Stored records

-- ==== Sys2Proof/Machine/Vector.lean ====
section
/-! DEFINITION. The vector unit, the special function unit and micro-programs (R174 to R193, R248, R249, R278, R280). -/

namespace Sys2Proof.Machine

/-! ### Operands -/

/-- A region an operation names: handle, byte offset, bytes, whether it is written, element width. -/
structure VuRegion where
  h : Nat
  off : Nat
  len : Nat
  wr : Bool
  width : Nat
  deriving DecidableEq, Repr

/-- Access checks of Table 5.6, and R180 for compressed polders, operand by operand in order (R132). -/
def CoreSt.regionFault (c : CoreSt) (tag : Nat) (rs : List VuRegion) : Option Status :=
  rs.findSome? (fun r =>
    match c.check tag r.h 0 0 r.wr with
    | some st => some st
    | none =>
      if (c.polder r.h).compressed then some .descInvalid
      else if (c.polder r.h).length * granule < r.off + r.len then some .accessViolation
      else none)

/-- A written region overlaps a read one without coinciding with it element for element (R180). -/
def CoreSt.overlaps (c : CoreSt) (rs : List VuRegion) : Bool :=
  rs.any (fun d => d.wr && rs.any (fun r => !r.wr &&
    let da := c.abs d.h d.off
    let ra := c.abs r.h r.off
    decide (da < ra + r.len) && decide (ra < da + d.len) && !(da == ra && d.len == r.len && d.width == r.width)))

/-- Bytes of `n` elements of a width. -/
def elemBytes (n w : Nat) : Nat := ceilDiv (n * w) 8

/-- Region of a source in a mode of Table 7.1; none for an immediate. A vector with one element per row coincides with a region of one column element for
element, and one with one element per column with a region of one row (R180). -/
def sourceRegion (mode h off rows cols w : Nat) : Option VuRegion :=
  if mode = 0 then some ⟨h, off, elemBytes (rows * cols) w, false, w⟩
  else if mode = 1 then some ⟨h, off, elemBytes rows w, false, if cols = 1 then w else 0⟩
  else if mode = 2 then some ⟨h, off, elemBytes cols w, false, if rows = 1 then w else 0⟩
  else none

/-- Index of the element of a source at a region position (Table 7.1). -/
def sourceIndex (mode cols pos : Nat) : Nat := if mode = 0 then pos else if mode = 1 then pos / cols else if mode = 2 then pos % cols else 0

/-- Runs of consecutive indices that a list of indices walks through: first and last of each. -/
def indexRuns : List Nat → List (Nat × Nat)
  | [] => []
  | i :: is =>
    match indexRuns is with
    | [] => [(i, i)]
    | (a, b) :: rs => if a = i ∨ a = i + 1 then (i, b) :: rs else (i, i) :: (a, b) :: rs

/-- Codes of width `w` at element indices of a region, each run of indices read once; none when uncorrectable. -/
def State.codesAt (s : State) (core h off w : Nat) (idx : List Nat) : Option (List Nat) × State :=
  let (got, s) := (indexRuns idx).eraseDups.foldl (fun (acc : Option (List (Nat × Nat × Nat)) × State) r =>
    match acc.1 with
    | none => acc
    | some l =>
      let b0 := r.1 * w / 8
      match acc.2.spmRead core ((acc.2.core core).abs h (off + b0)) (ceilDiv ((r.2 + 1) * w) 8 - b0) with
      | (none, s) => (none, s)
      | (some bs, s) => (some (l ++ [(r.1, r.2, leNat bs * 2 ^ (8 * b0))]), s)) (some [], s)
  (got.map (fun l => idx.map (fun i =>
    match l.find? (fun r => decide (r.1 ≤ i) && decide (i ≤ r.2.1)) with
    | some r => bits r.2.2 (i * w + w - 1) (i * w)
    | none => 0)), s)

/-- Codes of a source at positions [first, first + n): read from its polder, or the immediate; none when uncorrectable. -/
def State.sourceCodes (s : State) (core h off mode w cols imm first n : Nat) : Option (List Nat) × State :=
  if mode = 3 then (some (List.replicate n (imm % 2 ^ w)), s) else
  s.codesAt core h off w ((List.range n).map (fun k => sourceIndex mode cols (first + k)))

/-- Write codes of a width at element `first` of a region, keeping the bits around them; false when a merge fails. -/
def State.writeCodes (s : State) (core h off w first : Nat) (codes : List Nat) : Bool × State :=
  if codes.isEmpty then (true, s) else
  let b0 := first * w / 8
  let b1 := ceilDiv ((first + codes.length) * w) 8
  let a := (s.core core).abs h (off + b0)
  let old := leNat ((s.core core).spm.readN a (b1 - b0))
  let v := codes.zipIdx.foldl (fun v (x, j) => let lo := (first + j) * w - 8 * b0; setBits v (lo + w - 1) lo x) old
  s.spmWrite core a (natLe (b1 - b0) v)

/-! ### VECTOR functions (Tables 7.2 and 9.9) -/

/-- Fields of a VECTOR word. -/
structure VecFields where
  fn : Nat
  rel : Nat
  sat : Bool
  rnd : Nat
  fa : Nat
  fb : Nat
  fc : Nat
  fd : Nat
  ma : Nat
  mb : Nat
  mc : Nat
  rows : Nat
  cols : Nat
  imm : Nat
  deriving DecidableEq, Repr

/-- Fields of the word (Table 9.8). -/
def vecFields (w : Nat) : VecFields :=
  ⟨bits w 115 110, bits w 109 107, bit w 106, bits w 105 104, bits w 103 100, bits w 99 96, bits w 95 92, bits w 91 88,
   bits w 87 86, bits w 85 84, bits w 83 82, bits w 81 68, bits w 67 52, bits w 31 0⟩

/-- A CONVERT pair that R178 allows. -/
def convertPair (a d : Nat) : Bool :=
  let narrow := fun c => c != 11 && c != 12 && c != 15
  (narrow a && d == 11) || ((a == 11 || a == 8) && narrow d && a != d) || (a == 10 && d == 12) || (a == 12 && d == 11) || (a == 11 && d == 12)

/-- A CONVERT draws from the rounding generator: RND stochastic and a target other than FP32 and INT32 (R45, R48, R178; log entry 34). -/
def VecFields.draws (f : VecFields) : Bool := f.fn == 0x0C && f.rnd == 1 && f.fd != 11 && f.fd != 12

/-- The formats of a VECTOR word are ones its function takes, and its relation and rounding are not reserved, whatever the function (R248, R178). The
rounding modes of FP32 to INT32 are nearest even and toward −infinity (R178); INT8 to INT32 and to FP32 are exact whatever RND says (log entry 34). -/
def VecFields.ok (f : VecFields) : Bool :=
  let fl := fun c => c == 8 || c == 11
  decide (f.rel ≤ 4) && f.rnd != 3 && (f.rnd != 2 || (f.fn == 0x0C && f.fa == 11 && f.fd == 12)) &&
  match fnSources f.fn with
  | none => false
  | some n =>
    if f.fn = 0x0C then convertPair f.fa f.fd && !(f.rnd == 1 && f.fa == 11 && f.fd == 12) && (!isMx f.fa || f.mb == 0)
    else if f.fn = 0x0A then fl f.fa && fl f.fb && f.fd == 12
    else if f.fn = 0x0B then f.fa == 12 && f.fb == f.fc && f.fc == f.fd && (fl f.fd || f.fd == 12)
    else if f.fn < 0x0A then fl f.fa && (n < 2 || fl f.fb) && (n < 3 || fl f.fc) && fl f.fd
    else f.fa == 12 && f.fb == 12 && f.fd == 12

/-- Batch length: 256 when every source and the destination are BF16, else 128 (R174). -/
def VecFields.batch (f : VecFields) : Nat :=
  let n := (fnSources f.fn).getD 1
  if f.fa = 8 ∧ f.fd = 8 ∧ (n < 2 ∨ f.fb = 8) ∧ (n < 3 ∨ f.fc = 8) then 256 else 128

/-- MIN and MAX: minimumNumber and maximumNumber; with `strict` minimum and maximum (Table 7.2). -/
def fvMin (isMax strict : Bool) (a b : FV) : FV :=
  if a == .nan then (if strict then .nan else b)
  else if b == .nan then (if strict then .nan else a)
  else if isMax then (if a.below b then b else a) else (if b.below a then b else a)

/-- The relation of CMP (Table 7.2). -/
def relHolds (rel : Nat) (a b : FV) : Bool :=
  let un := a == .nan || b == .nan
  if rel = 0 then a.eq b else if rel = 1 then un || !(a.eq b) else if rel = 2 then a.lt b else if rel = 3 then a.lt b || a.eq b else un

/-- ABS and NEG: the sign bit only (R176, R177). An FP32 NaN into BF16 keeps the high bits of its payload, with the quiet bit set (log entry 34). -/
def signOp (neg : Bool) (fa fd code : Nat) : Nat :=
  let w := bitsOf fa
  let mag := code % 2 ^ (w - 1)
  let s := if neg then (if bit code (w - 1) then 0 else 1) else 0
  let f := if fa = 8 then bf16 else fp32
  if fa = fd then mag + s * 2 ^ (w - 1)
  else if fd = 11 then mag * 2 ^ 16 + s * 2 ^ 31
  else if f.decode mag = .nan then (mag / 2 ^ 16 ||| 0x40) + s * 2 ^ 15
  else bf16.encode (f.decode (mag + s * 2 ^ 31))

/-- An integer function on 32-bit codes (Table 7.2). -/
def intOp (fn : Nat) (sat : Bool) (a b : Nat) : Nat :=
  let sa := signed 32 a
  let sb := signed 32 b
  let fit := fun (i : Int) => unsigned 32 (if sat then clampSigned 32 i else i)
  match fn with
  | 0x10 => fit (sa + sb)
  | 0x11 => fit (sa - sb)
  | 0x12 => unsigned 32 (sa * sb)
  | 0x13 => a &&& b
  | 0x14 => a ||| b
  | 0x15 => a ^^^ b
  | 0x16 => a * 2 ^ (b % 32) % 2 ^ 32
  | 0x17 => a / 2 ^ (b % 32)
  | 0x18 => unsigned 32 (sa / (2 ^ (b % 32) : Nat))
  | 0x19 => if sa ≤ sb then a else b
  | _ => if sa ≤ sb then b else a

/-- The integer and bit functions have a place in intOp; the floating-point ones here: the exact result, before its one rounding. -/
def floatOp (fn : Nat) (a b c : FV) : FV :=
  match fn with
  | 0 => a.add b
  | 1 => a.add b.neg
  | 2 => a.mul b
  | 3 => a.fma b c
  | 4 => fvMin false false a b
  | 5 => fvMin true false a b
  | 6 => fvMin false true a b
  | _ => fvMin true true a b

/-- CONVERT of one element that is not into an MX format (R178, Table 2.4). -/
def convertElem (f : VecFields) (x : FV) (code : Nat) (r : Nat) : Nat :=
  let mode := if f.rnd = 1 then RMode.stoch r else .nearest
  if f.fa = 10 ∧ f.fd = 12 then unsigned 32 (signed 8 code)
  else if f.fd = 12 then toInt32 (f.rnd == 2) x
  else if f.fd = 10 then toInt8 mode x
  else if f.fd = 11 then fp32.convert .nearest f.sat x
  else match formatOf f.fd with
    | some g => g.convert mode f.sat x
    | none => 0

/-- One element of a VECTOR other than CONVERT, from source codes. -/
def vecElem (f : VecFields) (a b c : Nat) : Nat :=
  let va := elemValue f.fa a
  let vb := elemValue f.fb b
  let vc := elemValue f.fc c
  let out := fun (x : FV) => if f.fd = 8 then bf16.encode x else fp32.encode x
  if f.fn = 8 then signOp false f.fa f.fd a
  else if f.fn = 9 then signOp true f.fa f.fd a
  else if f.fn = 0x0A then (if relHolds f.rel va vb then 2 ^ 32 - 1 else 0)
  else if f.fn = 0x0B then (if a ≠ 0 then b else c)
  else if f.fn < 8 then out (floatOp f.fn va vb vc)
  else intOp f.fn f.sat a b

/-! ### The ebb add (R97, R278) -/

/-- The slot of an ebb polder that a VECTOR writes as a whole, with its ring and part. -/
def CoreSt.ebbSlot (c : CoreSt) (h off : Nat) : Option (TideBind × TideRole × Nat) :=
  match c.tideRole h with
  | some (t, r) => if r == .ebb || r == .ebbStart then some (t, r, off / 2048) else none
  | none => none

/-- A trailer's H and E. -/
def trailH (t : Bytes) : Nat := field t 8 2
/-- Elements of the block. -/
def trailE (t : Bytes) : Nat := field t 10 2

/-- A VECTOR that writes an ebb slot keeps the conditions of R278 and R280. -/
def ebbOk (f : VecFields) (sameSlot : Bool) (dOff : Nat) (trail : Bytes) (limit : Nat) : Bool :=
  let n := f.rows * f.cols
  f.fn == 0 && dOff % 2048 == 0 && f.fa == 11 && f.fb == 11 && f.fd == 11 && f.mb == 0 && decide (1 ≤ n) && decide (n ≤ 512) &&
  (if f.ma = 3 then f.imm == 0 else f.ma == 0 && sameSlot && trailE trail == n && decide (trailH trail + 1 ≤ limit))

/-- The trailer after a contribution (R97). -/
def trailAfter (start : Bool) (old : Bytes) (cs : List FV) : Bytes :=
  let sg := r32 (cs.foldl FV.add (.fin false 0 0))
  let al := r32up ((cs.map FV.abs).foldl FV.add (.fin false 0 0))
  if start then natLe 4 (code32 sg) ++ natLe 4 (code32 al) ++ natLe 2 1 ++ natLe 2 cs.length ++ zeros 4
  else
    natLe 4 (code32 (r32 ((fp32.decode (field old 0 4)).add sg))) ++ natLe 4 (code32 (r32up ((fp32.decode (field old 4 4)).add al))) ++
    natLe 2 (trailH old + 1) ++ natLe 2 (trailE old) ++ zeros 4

__What you should do__
Reproduce only the lines above, starting at the line with "else if f.fn = 0x0A then fl" and ending at the line with "else if f.fn < 0x0A", exactly as written.

__Output of the task__
    else if f.fn = 0x0A then fl f.fa && fl f.fb && f.fd == 12
    else if f.fn = 0x0B then f.fa == 12 && f.fb == f.fc && f.fc == f.fd && (fl f.fd || f.fd == 12)
    else if f.fn < 0x0A then fl f.fa && (n < 2 || fl f.fb) && (n < 3 || fl f.fc) && fl f.fd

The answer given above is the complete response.